The perforated-patch technique was used to record outward K+ currents, because it provided more stable recordings. The patch electrodes were filled with 1 μl of the following solution (in mm): 130 KCl, 10 HEPES, 1 EGTA, 1 MgCl2, 0.1 CaCl2, pH 7.3 (osmolarity, 305 mOsm). A quartz capillary was loaded with 0.5 μl of pipette solution in which 100 μm amphotericin B from a fresh stock solution in DMSO and 10 μm fluorescein were added. The 10-μm-diameter tip of the capillary was placed close to the tip of the recording pipette, and the solution was ejected once the cell-attached configuration had been obtained, leading to a rapid decrease in the series resistance. The integrity of the membrane patch was monitored with the fluorescein fluorescence.
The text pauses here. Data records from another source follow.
-- ==== Sys2Proof/Laws/KeptTrain.lean ====
section
/-! SUPPORT. The time unit, the trunk and inauguration keep what `Kept` names. -/

namespace Sys2Proof.Machine

/-- The ports stay as many when the node no longer goes passive. -/
theorem passiveEnd_ports_length (t : Trunk) : (passiveEnd t).ports.length = t.ports.length := rfl

@[simp] theorem modTime_kept (K : Keep) (f : Time → Time) (s : State) (h : ∀ x, (f x).tio.length = x.tio.length) :
    Kept K (modTime f s) ↔ Kept K s := by
  unfold modTime; simp [h]

@[simp] theorem setTimeState_kept (K : Keep) (n : TimeSt) (s : State) : Kept K (setTimeState n s) ↔ Kept K s := by
  unfold setTimeState; have hf : ∀ t, (holdFreq t).tio.length = t.tio.length := by intro t; unfold holdFreq; simp
  dsimp only; (repeat' split) <;> simp [hf]

@[simp] theorem tioLate_kept (K : Keep) (n start : Nat) (s : State) : Kept K (tioLate n start s) ↔ Kept K s := by
  unfold tioLate; simp

@[simp] theorem tioDrive_kept (K : Keep) (n : Nat) (asserted : Bool) (s : State) :
    Kept K (tioDrive n asserted s) ↔ Kept K s := by
  unfold tioDrive; simp

@[simp] theorem tioStep_kept (K : Keep) (n old new : Nat) (s : State) : Kept K (tioStep n old new s) ↔ Kept K s := by
  unfold tioStep; simp

@[simp] theorem countSteps_kept (K : Keep) (d : Int) (gen : BitVec 16) (s : State) :
    Kept K (countSteps d gen s) ↔ Kept K s := by
  unfold countSteps; simp

@[simp] theorem stepDeltas_kept (K : Keep) (ps : List Nat) (d : Int) (s : State) :
    Kept K (stepDeltas ps d s) ↔ Kept K s := by
  unfold stepDeltas; simp

@[simp] theorem stepCount_kept (K : Keep) (d : Int) (gen : BitVec 16) (s : State) :
    Kept K (stepCount d gen s) ↔ Kept K s := by
  unfold stepCount; simp

@[simp] theorem sampleEntry_kept (K : Keep) (theta : Int) (s : State) : Kept K (sampleEntry theta s) ↔ Kept K s := by
  unfold sampleEntry; (repeat' split) <;> simp

@[simp] theorem sampleLock_kept (K : Keep) (theta : Int) (s : State) : Kept K (sampleLock theta s) ↔ Kept K s := by
  unfold sampleLock; (repeat' split) <;> simp

@[simp] theorem sampleApply_kept (K : Keep) (theta f : Int) (s : State) :
    Kept K (sampleApply theta f s) ↔ Kept K s := by
  unfold sampleApply; simp

@[simp] theorem sampleRecord_kept (K : Keep) (theta : Int) (source : BitVec 2) (hops : Nat) (s : State) :
    Kept K (sampleRecord theta source hops s) ↔ Kept K s := by
  unfold sampleRecord; simp

@[simp] theorem takeSample_kept (K : Keep) (steep : State → State) (theta : Int) (source : BitVec 2) (hops : Nat) (s : State) (hsteep : ∀ y0, Kept K (steep y0) ↔ Kept K y0) :
    Kept K (takeSample steep theta source hops s) ↔ Kept K s := by
  unfold takeSample; dsimp only; (repeat' split) <;> simp_all

@[simp] theorem slewTurn_kept (K : Keep) (s : State) : Kept K (slewTurn s) ↔ Kept K s := by
  unfold slewTurn; (repeat' split) <;> simp_all

@[simp] theorem cycleSample_kept (K : Keep) (s : State) : Kept K (cycleSample s) ↔ Kept K s := by
  unfold cycleSample; simp

@[simp] theorem becomeMaster_kept (K : Keep) (s : State) : Kept K (becomeMaster s) ↔ Kept K s := by
  unfold becomeMaster; simp

@[simp] theorem leaveMaster_kept (K : Keep) (s : State) : Kept K (leaveMaster s) ↔ Kept K s := by
  unfold leaveMaster; (repeat' split) <;> simp

theorem execHoldoverEntry_kept (K : Keep) (dt : Nat) (s : State) :
    ∃ u, execHoldoverEntry dt s = .next u ∧ (Kept K u ↔ Kept K s) := by
  unfold execHoldoverEntry; exact ⟨_, rfl, by (repeat' split) <;> simp⟩

@[simp] theorem tioEdge_kept (K : Keep) (n at_ : Nat) (asserts : Bool) (s : State) :
    Kept K (tioEdge n at_ asserts s) ↔ Kept K s := by
  unfold tioEdge; simp

@[simp] theorem tioGateAtInstant_kept (K : Keep) (n : Nat) (s : State) :
    Kept K (tioGateAtInstant n s) ↔ Kept K s := by
  unfold tioGateAtInstant; simp

@[simp] theorem tioCapture_kept (K : Keep) (n at_ : Nat) (rising : Bool) (width : Nat) (s : State) :
    Kept K (tioCapture n at_ rising width s) ↔ Kept K s := by
  unfold tioCapture; simp

@[simp] theorem tioStop_kept (K : Keep) (n : Nat) (s : State) : Kept K (tioStop n s) ↔ Kept K s := by
  unfold tioStop; simp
Extracellular recordings. Extracellular recordings were performed in adult rat horizontal slices (prepared as described previously) maintained at 35°C, using an interface recording chamber and glass pipettes filled with 0.5 m NaCl (resistance, 1-5 MΩ) connected to a Neurolog 104 amplifier (Digitimer Ltd., Welwyn Garden City, UK). The extracellular medium contained (in mm): 134 NaCl, 3.75 KCl, 1.25 KH2PO4, 1 MgSO4, 2 CaCl2, 16 NaHCO3, 10 glucose. Multiunit activity was evoked by delivering a brief electrical stimulus (100-200 μsec; 50-100 μV) to the internal capsule using a bipolar tungsten electrode. The oscillatory index was calculated as the ratio of the first satellite peak to the central peak of the autocorrelogram, expressed as a percentage (Huntsman et al., 1999).
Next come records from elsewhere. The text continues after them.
-- ==== Sys2Proof/Laws/KeptFlow.lean ====
section
/-! SUPPORT. The schedule, the flows, sessions, the recorder and gPTP keep what `Kept` names. -/

namespace Sys2Proof.Machine

@[simp] theorem modLine_kept (K : Keep) (l : Line) (f : LinePath → LinePath) (s : State) :
    Kept K (modLine l f s) ↔ Kept K s := by
  unfold modLine; (repeat' split) <;> simp

@[simp] theorem sendOpening_kept (K : Keep) (s : State) : Kept K (sendOpening s) ↔ Kept K s := by
  unfold sendOpening; (repeat' split) <;> simp

@[simp] theorem enterHeld_kept (K : Keep) (s : State) : Kept K (enterHeld s) ↔ Kept K s := by
  unfold enterHeld; (repeat' split) <;> simp

@[simp] theorem leaveHeld_kept (K : Keep) (s : State) : Kept K (leaveHeld s) ↔ Kept K s := by
  unfold leaveHeld; simp

@[simp] theorem followHeld_kept (K : Keep) (f : OpeningFrame) (s : State) : Kept K (followHeld f s) ↔ Kept K s := by
  unfold followHeld; simp

@[simp] theorem runImage_kept (K : Keep) (im : Image) (s : State) : Kept K (runImage im s) ↔ Kept K s := by
  unfold runImage; simp

@[simp] theorem macroChange_kept (K : Keep) (s : State) : Kept K (macroChange s) ↔ Kept K s := by
  unfold macroChange; simp

@[simp] theorem rescalePrep_kept (K : Keep) (old new : Nat) (s : State) :
    Kept K (rescalePrep old new s) ↔ Kept K s := by
  unfold rescalePrep; dsimp only; (repeat' split) <;> simp_all

@[simp] theorem releaseNow_kept (K : Keep) (s : State) : Kept K (releaseNow s) ↔ Kept K s := by
  unfold releaseNow; (repeat' split) <;> simp

@[simp] theorem releaseAtInstant_kept (K : Keep) (s : State) : Kept K (releaseAtInstant s) ↔ Kept K s := by
  unfold releaseAtInstant; (repeat' split) <;> simp

@[simp] theorem holdAtInstant_kept (K : Keep) (s : State) : Kept K (holdAtInstant s) ↔ Kept K s := by
  unfold holdAtInstant; simp

@[simp] theorem setLine_kept (K : Keep) (b : Bool) (s : State) : Kept K (setLine b s) ↔ Kept K s := by
  unfold setLine; simp

@[simp] theorem sampleA_kept (K : Keep) (theta : Int) (hops : Nat) (s : State) :
    Kept K (sampleA theta hops s) ↔ Kept K s := by
  unfold sampleA; simp

@[simp] theorem sampleB_kept (K : Keep) (theta : Int) (hops : Nat) (s : State) :
    Kept K (sampleB theta hops s) ↔ Kept K s := by
  unfold sampleB; simp

@[simp] theorem lineClose_kept (K : Keep) (s : State) : Kept K (lineClose s) ↔ Kept K s := by
  unfold lineClose; simp

@[simp] theorem heldSample_kept (K : Keep) (s : State) : Kept K (heldSample s) ↔ Kept K s := by
  unfold heldSample; (repeat' split) <;> simp

@[simp] theorem openingSample_kept (K : Keep) (p : Nat) (f : OpeningFrame) (tPin : Int) (s : State) :
    Kept K (openingSample p f tPin s) ↔ Kept K s := by
  unfold openingSample; simp

@[simp] theorem followInaug_kept (K : Keep) (f : OpeningFrame) (s : State) : Kept K (followInaug f s) ↔ Kept K s := by
  unfold followInaug; (repeat' split) <;> simp

@[simp] theorem openingLine_kept (K : Keep) (im : Image) (p : Nat) (f : OpeningFrame) (s : State) :
    Kept K (openingLine im p f s) ↔ Kept K s := by
  unfold openingLine; simp

@[simp] theorem openingFirst_kept (K : Keep) (im : Image) (f : OpeningFrame) (s : State) :
    Kept K (openingFirst im f s) ↔ Kept K s := by
  unfold openingFirst; simp

@[simp] theorem openingValid_kept (K : Keep) (im : Image) (p : Nat) (f : OpeningFrame) (tPin : Int) (s : State) :
    Kept K (openingValid im p f tPin s) ↔ Kept K s := by
  unfold openingValid; dsimp only; (repeat' split) <;> simp

@[simp] theorem openingFailed_kept (K : Keep) (why p : Nat) (s : State) :
    Kept K (openingFailed why p s) ↔ Kept K s := by
  unfold openingFailed; simp

@[simp] theorem openingContend_kept (K : Keep) (f : OpeningFrame) (s : State) :
    Kept K (openingContend f s) ↔ Kept K s := by
  unfold openingContend; simp

@[simp] theorem openingEffect_kept (K : Keep) (p : Nat) (f : OpeningFrame) (tPin : Int) (s : State) :
    Kept K (openingEffect p f tPin s) ↔ Kept K s := by
  unfold openingEffect; dsimp only; (repeat' split) <;> simp

@[simp] theorem frameError_kept (K : Keep) (p : Nat) (fin : FrameEnd) (s : State) :
    Kept K (frameError p fin s) ↔ Kept K s := by
  unfold frameError; (repeat' split) <;> simp_all

@[simp] theorem openingIn_kept (K : Keep) (p : Nat) (f : OpeningFrame) (tRx : Int) (fin : FrameEnd) (s : State) :
    Kept K (openingIn p f tRx fin s) ↔ Kept K s := by
  unfold openingIn; (repeat' split) <;> simp

theorem execOpeningFrameRx_kept (K : Keep) (dt : Nat) (p : Fin 4) (f : OpeningFrame) (tRx : Int) (fin : FrameEnd) (s :
    State) :
    ∃ u, execOpeningFrameRx dt p f tRx fin s = .next u ∧ (Kept K u ↔ Kept K s) := by
  unfold execOpeningFrameRx; exact ⟨_, rfl, by simp⟩

@[simp] theorem slotPhase_kept (K : Keep) (starts : Bool) (s : State) : Kept K (slotPhase starts s) ↔ Kept K s := by
  unfold slotPhase; simp

@[simp] theorem pathClose_kept (K : Keep) (s : State) : Kept K (pathClose s) ↔ Kept K s := by
  unfold pathClose; dsimp only; (repeat' split) <;> simp_all

@[simp] theorem cycleClose_kept (K : Keep) (s : State) : Kept K (cycleClose s) ↔ Kept K s := by
  unfold cycleClose; (repeat' split) <;> simp

@[simp] theorem creditRestore_kept (K : Keep) (s : State) : Kept K (creditRestore s) ↔ Kept K s := by
  unfold creditRestore; simp

@[simp] theorem transitLocal_kept (K : Keep) (f : EthFrame) (s : State) : Kept K (transitLocal f s) ↔ Kept K s := by
  unfold transitLocal; simp

@[simp] theorem transitIn_kept (K : Keep) (p : Nat) (f : TransitFrame) (t : Int) (s : State) :
    Kept K (transitIn p f t s) ↔ Kept K s := by
  unfold transitIn; dsimp only; (repeat' split) <;> simp_all

theorem execTrunkFrameForward_kept (K : Keep) (dt : Nat) (p : Fin 4) (f : TransitFrame) (_tRx : Int) (s : State) :
    ∃ u, execTrunkFrameForward dt p f _tRx s = .next u ∧ (Kept K u ↔ Kept K s) := by
  unfold execTrunkFrameForward; exact ⟨_, rfl, by simp⟩

theorem execSporadicAbort_kept (K : Keep) (dt : Nat) (passing : List (Fin 4)) (s : State) :
    ∃ u, execSporadicAbort dt passing s = .next u ∧ (Kept K u ↔ Kept K s) := by
  unfold execSporadicAbort; exact ⟨_, rfl, by simp⟩

theorem execNonScheduledSend_kept (K : Keep) (dt : Nat) (p : Fin 4) (transitBusy : Bool) (s : State) :
    ∃ u, execNonScheduledSend dt p transitBusy s = .next u ∧ (Kept K u ↔ Kept K s) := by
  unfold execNonScheduledSend; exact ⟨_, rfl, by simp⟩

@[simp] theorem breakIn_kept (K : Keep) (p : Nat) (b : BreakBody) (s : State) : Kept K (breakIn p b s) ↔ Kept K s := by
  unfold breakIn; simp

theorem execBreakRx_kept (K : Keep) (dt : Nat) (p : Fin 4) (b : BreakBody) (s : State) :
    ∃ u, execBreakRx dt p b s = .next u ∧ (Kept K u ↔ Kept K s) := by
  unfold execBreakRx; exact ⟨_, rfl, by simp⟩

@[simp] theorem takeDirectory_kept (K : Keep) (d : Directory) (s : State) :
    Kept K (takeDirectory d s) ↔ Kept K s := by
  unfold takeDirectory; simp

@[simp] theorem takePrepared_kept (K : Keep) (d : Directory) (s : State) : Kept K (takePrepared d s) ↔ Kept K s := by
  unfold takePrepared; (repeat' split) <;> simp

@[simp] theorem directoryIn_kept (K : Keep) (p : Nat) (f : DirFrame) (s : State) :
    Kept K (directoryIn p f s) ↔ Kept K s := by
  unfold directoryIn; dsimp only; (repeat' split) <;> simp

@[simp] theorem directoryOnTrunk_kept (K : Keep) (p : Nat) (d : DirFrame) (s : State) :
    Kept K (directoryOnTrunk p d s) ↔ Kept K s := by
  unfold directoryOnTrunk; simp

theorem execDirectoryRx_kept (K : Keep) (dt : Nat) (p : Fin 4) (d : DirFrame) (s : State) :
    ∃ u, execDirectoryRx dt p d s = .next u ∧ (Kept K u ↔ Kept K s) := by
  unfold execDirectoryRx; exact ⟨_, rfl, by simp⟩

@[simp] theorem joinFirst_kept (K : Keep) (j : JoinBody) (s : State) : Kept K (joinFirst j s) ↔ Kept K s := by
  unfold joinFirst; simp

@[simp] theorem joinLead_kept (K : Keep) (j : JoinBody) (s : State) : Kept K (joinLead j s) ↔ Kept K s := by
  unfold joinLead; simp

@[simp] theorem joinIn_kept (K : Keep) (p : Option Nat) (j : JoinBody) (s : State) :
    Kept K (joinIn p j s) ↔ Kept K s := by
  unfold joinIn; (repeat' split) <;> simp

theorem execJoinRx_kept (K : Keep) (dt : Nat) (p : Option (Fin 4)) (j : JoinBody) (s : State) :
    ∃ u, execJoinRx dt p j s = .next u ∧ (Kept K u ↔ Kept K s) := by
  unfold execJoinRx; exact ⟨_, rfl, by simp⟩

@[simp] theorem coldClaimIn_kept (K : Keep) (p : Nat) (c : ColdClaim) (s : State) :
    Kept K (coldClaimIn p c s) ↔ Kept K s := by
  unfold coldClaimIn; simp

theorem execColdClaimRx_kept (K : Keep) (dt : Nat) (p : Fin 4) (c : ColdClaim) (s : State) :
    ∃ u, execColdClaimRx dt p c s = .next u ∧ (Kept K u ↔ Kept K s) := by
  unfold execColdClaimRx; exact ⟨_, rfl, by simp⟩

@[simp] theorem mergeReportIn_kept (K : Keep) (p : Nat) (m : MergeReport) (s : State) :
    Kept K (mergeReportIn p m s) ↔ Kept K s := by
  unfold mergeReportIn; simp

theorem execMergeReportRx_kept (K : Keep) (dt : Nat) (p : Fin 4) (m : MergeReport) (s : State) :
    ∃ u, execMergeReportRx dt p m s = .next u ∧ (Kept K u ↔ Kept K s) := by
  unfold execMergeReportRx; exact ⟨_, rfl, by simp⟩

@[simp] theorem leadSetIn_kept (K : Keep) (p : Option Nat) (vid : BitVec 48) (s : State) :
    Kept K (leadSetIn p vid s) ↔ Kept K s := by
  unfold leadSetIn; cases p <;> simp

theorem execLeadSetRx_kept (K : Keep) (dt : Nat) (p : Option (Fin 4)) (vid : BitVec 48) (s : State) :
    ∃ u, execLeadSetRx dt p vid s = .next u ∧ (Kept K u ↔ Kept K s) := by
  unfold execLeadSetRx; exact ⟨_, rfl, by simp⟩

theorem execColdStartTimeout_kept (K : Keep) (dt : Nat) (s : State) :
    ∃ u, execColdStartTimeout dt s = .next u ∧ (Kept K u ↔ Kept K s) := by
  unfold execColdStartTimeout; exact ⟨_, rfl, by simp⟩

theorem execColdClaimSend_kept (K : Keep) (dt : Nat) (s : State) :
    ∃ u, execColdClaimSend dt s = .next u ∧ (Kept K u ↔ Kept K s) := by
  unfold execColdClaimSend; exact ⟨_, rfl, by simp⟩

theorem execContendTimeout_kept (K : Keep) (dt : Nat) (s : State) :
    ∃ u, execContendTimeout dt s = .next u ∧ (Kept K u ↔ Kept K s) := by
  unfold execContendTimeout; exact ⟨_, rfl, by simp⟩

@[simp] theorem leadAtInstant_kept (K : Keep) (s : State) : Kept K (leadAtInstant s) ↔ Kept K s := by
  unfold leadAtInstant; simp

@[simp] theorem leadStep_kept (K : Keep) (was s : State) : Kept K (leadStep was s) ↔ Kept K s := by
  unfold leadStep; simp

@[simp] theorem provisionalAtInstant_kept (K : Keep) (s : State) : Kept K (provisionalAtInstant s) ↔ Kept K s := by
  unfold provisionalAtInstant; simp

theorem execProvisionalNoJoin_kept (K : Keep) (dt : Nat) (s : State) :
    ∃ u, execProvisionalNoJoin dt s = .next u ∧ (Kept K u ↔ Kept K s) := by
  unfold execProvisionalNoJoin; exact ⟨_, rfl, by simp⟩

@[simp] theorem schedStatusBody_kept (K : Keep) (r : Ring) (s : State) :
    Kept K ((schedStatusBody r s).2) ↔ Kept K s := by
  unfold schedStatusBody; simp

@[simp] theorem schedStageBody_kept (K : Keep) (r : Ring) (s : State) :
    Kept K ((schedStageBody r s).2) ↔ Kept K s := by
  unfold schedStageBody; simp

@[simp] theorem schedVerifyBody_kept (K : Keep) (_r : Ring) (s : State) :
    Kept K ((schedVerifyBody _r s).2) ↔ Kept K s := by
  unfold schedVerifyBody; dsimp only; (repeat' split) <;> simp

@[simp] theorem schedHoldBody_kept (K : Keep) (_r : Ring) (s : State) :
    Kept K ((schedHoldBody _r s).2) ↔ Kept K s := by
  unfold schedHoldBody; (repeat' split) <;> simp

@[simp] theorem schedActivateBody_kept (K : Keep) (_r : Ring) (s : State) :
    Kept K ((schedActivateBody _r s).2) ↔ Kept K s := by
  unfold schedActivateBody; (repeat' split) <;> simp

@[simp] theorem schedReleaseBody_kept (K : Keep) (_r : Ring) (s : State) :
    Kept K ((schedReleaseBody _r s).2) ↔ Kept K s := by
  unfold schedReleaseBody; (repeat' split) <;> simp

@[simp] theorem entryCount_kept (K : Keep) (n i : Nat) (s : State) : Kept K (entryCount n i s) ↔ Kept K s := by
  unfold entryCount; simp

@[simp] theorem schedEntryStatusBody_kept (K : Keep) (r : Ring) (s : State) :
    Kept K ((schedEntryStatusBody r s).2) ↔ Kept K s := by
  unfold schedEntryStatusBody; dsimp only; (repeat' split) <;> simp

theorem execSchedStatus_kept (K : Keep) (dt : Nat) (r : Ring) (s : State) :
    ∃ u, execSchedStatus dt r s = .next u ∧ (Kept K u ↔ Kept K s) := by
  unfold execSchedStatus; exact ⟨_, rfl, by simp⟩

theorem execSchedStage_kept (K : Keep) (dt : Nat) (r : Ring) (s : State) :
    ∃ u, execSchedStage dt r s = .next u ∧ (Kept K u ↔ Kept K s) := by
  unfold execSchedStage; exact ⟨_, rfl, by simp⟩

theorem execSchedVerify_kept (K : Keep) (dt : Nat) (r : Ring) (s : State) :
    ∃ u, execSchedVerify dt r s = .next u ∧ (Kept K u ↔ Kept K s) := by
  unfold execSchedVerify; exact ⟨_, rfl, by simp⟩

theorem execSchedHold_kept (K : Keep) (dt : Nat) (r : Ring) (s : State) :
    ∃ u, execSchedHold dt r s = .next u ∧ (Kept K u ↔ Kept K s) := by
  unfold execSchedHold; exact ⟨_, rfl, by simp⟩

theorem execSchedRelease_kept (K : Keep) (dt : Nat) (r : Ring) (s : State) :
    ∃ u, execSchedRelease dt r s = .next u ∧ (Kept K u ↔ Kept K s) := by
  unfold execSchedRelease; exact ⟨_, rfl, by simp⟩

theorem execSchedEntryStatus_kept (K : Keep) (dt : Nat) (r : Ring) (s : State) :
    ∃ u, execSchedEntryStatus dt r s = .next u ∧ (Kept K u ↔ Kept K s) := by
  unfold execSchedEntryStatus; exact ⟨_, rfl, by simp⟩

@[simp] theorem modRun_kept (K : Keep) (i : Nat) (f : FlowRun → FlowRun) (s : State) :
    Kept K (modRun i f s) ↔ Kept K s := by
  unfold modRun; simp

@[simp] theorem flowCount_kept (K : Keep) (i k : Nat) (s : State) : Kept K (flowCount i k s) ↔ Kept K s := by
  unfold flowCount; simp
Quantitative data obtained with both extracellular and patch electrode recordings are given as mean ± SD, and the statistical significance was tested using Student's t test.
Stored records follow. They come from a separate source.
@[simp] theorem ttsRead_kept (K : Keep) (i : Iface) (off : Nat) (s : State) :
    Kept K ((ttsRead i off s).2) ↔ Kept K s := by
  unfold ttsRead; simp

@[simp] theorem tioRead_kept (K : Keep) (i : Iface) (n off : Nat) (s : State) :
    Kept K ((tioRead i n off s).2) ↔ Kept K s := by
  unfold tioRead; simp

@[simp] theorem canReadFull_kept (K : Keep) (i : Iface) (c off : Nat) (s : State) :
    Kept K ((canReadFull i c off s).2) ↔ Kept K s := by
  unfold canReadFull; (repeat' split) <;> simp

@[simp] theorem summaryRead_kept (K : Keep) (i : Iface) (j off : Nat) (s : State) :
    Kept K ((summaryRead i j off s).2) ↔ Kept K s := by
  unfold summaryRead; simp

@[simp] theorem bytesWrite_kept (K : Keep) (i : Iface) (a : Nat) (data : List Byte) (s : State) :
    Kept K (bytesWrite i a data s) ↔ Kept K s := by
  unfold bytesWrite; simp

@[simp] theorem regRead_kept (K : Keep) (i : Iface) (a : Nat) (s : State) :
    Kept K ((regRead i a s).2) ↔ Kept K s := by
  unfold regRead; simp

@[simp] theorem regWrite_kept (K : Keep) (i : Iface) (a v : Nat) (s : State) :
    Kept K (regWrite i a v s) ↔ Kept K s := by
  unfold regWrite; simp

@[simp] theorem busRead_kept (K : Keep) (i : Iface) (a n : Nat) (s : State) :
    Kept K ((busRead i a n s).2) ↔ Kept K s := by
  unfold busRead; (repeat' split) <;> simp

@[simp] theorem busWrite_kept (K : Keep) (i : Iface) (a : Nat) (data : List Byte) (s : State) :
    Kept K (busWrite i a data s) ↔ Kept K s := by
  unfold busWrite; (repeat' split) <;> simp

@[simp] theorem busReads_kept (K : Keep) (i : Iface) (f a n : Nat) (s : State) :
    Kept K (busReads i f a n s).2 ↔ Kept K s := by
  induction f generalizing a n s with
  | zero => simp [busReads]
  | succ f ih => unfold busReads; dsimp only; split <;> simp [ih]

@[simp] theorem busWrites_kept (K : Keep) (i : Iface) (f a : Nat) (d : List Byte) (s : State) :
    Kept K (busWrites i f a d s) ↔ Kept K s := by
  induction f generalizing a d s with
  | zero => simp [busWrites]
  | succ f ih => unfold busWrites; dsimp only; split <;> simp [ih]

@[simp] theorem readAccess_kept (K : Keep) (dt : Nat) (src : Iface) (a n : Nat) (s : State) :
    Kept K (readAccess dt src a n s) ↔ Kept K s := by
  unfold readAccess; simp

@[simp] theorem writeAccess_kept (K : Keep) (dt : Nat) (src : Iface) (a : Nat) (data : List Byte) (s : State) :
    Kept K (writeAccess dt src a data s) ↔ Kept K s := by
  unfold writeAccess; simp

theorem execMailboxWrite_kept (K : Keep) (dt : Nat) (src : Iface) (mbx : Fin 8) (off : Nat) (data : List Byte) (s : State) :
    ∃ u, execMailboxWrite dt src mbx off data s = .next u ∧ (Kept K u ↔ Kept K s) := by
  unfold execMailboxWrite; exact ⟨_, rfl, by simp⟩

theorem execMbxLockRead_kept (K : Keep) (dt : Nat) (src : Iface) (mbx : Fin 8) (s : State) :
    ∃ u, execMbxLockRead dt src mbx s = .next u ∧ (Kept K u ↔ Kept K s) := by
  unfold execMbxLockRead; exact ⟨_, rfl, by simp⟩

theorem execMbxLockWrite_kept (K : Keep) (dt : Nat) (src : Iface) (mbx : Fin 8) (value : BitVec 32) (s : State) :
    ∃ u, execMbxLockWrite dt src mbx value s = .next u ∧ (Kept K u ↔ Kept K s) := by
  unfold execMbxLockWrite; exact ⟨_, rfl, by simp⟩

theorem execEvqRdWrite_kept (K : Keep) (dt : Nat) (src : Iface) (value : BitVec 32) (s : State) :
    ∃ u, execEvqRdWrite dt src value s = .next u ∧ (Kept K u ↔ Kept K s) := by
  unfold execEvqRdWrite; exact ⟨_, rfl, by simp⟩

theorem execEvqHoldTimeout_kept (K : Keep) (dt : Nat) (s : State) :
    ∃ u, execEvqHoldTimeout dt s = .next u ∧ (Kept K u ↔ Kept K s) := by
  unfold execEvqHoldTimeout; exact ⟨_, rfl, by simp⟩

theorem execNextWindowWrite_kept (K : Keep) (dt : Nat) (src : Iface) (off : Nat) (data : List Byte) (s : State) :
    ∃ u, execNextWindowWrite dt src off data s = .next u ∧ (Kept K u ↔ Kept K s) := by
  unfold execNextWindowWrite; exact ⟨_, rfl, by simp⟩

theorem execCurrentWindowWrite_kept (K : Keep) (dt : Nat) (src : Iface) (off : Nat) (data : List Byte) (s : State) :
    ∃ u, execCurrentWindowWrite dt src off data s = .next u ∧ (Kept K u ↔ Kept K s) := by
  unfold execCurrentWindowWrite; exact ⟨_, rfl, by simp⟩

theorem execPdiReleaseHost_kept (K : Keep) (dt : Nat) (src : Iface) (value : BitVec 32) (s : State) :
    ∃ u, execPdiReleaseHost dt src value s = .next u ∧ (Kept K u ↔ Kept K s) := by
  unfold execPdiReleaseHost; exact ⟨_, rfl, by simp⟩

theorem execPdiReleasePair_kept (K : Keep) (dt : Nat) (l : Fin 4) (value : BitVec 32) (s : State) :
    ∃ u, execPdiReleasePair dt l value s = .next u ∧ (Kept K u ↔ Kept K s) := by
  unfold execPdiReleasePair; exact ⟨_, rfl, by simp⟩

theorem execPdiRelMaskWrite_kept (K : Keep) (dt : Nat) (src : Iface) (value : BitVec 32) (s : State) :
    ∃ u, execPdiRelMaskWrite dt src value s = .next u ∧ (Kept K u ↔ Kept K s) := by
  unfold execPdiRelMaskWrite; exact ⟨_, rfl, by simp⟩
Drugs. Solutions containing (±)baclofen, GHB, NCS 382, NCS 356, trans-4-hydroxycrotonic acid (4-HCN), CGP 56999A, and CGP 35348 were prepared immediately before the experiment. All drugs were bath applied. We thank Novartis (Basel, Switzerland) for their gift of CGP 56999A and CGP 35348, and Dr. J. J. Bourguignon (Unité Mixte de Recherche Centre National de la Recherche Scientifique 7081, Strasbourg, France) for NCS 356. All other chemicals were purchased from Sigma and Tocris.
Results
GABAB receptors on corticothalamic afferents
Before assessing the action of GHB on corticothalamic EPSCs, we investigated the effects of the GABAB receptor agonist baclofen at this synapse, because no study has so far addressed this issue. As shown in Figures 1 and 2, electrical stimulation of the corticothalamic afferents evoked in VB TC neurons two types of EPSCs that differ in their kinetics, with the longer-lasting type of EPSCs being recorded more frequently, as reported previously by Kao and Coulter (1997).
Application of (±)baclofen dose-dependently and reversibly decreased the amplitude of corticothalamic EPSCs in all neurons tested (Fig. 1A,B). The effect of baclofen reached steady-state between 2 and 3 min from the beginning of the application, and the recovery was obtained between 10 and 12 min after the start of the washout. The reduction observed with 0.1, 0.5, 1, 10, and 20 μm baclofen was 15 ± 4% (n = 7), 47 ± 9 (n = 8), 55 ± 6% (n = 9), 78 ± 11% (n = 14), and 85 ± 6% (n = 4), respectively (IC50, 0.48 μm) (Fig. 1C). The decreases obtained with 10 and 20 μm baclofen were not statistically different (p = 0.05), suggesting that 10 μm baclofen already provides a maximal activation of the GABAB receptors present at this synapse. The GABAB receptor antagonists CGP 35348 (1 mm) (n = 3) or CGP 56999A (100 nm) (n = 15) not only fully antagonized the 10 μm baclofen-induced reduction of the EPSC, but also increased the amplitude of the EPSC above the control level (Fig. 1A,B), as has already been shown for both the sensory EPSP (Emri et al., 1996a) and the NRT-derived IPSPs in TC neurons (Le Feuvre et al., 1997). No difference in baclofen potency and the effect of GABAB antagonists was observed between EPSCs with different kinetics.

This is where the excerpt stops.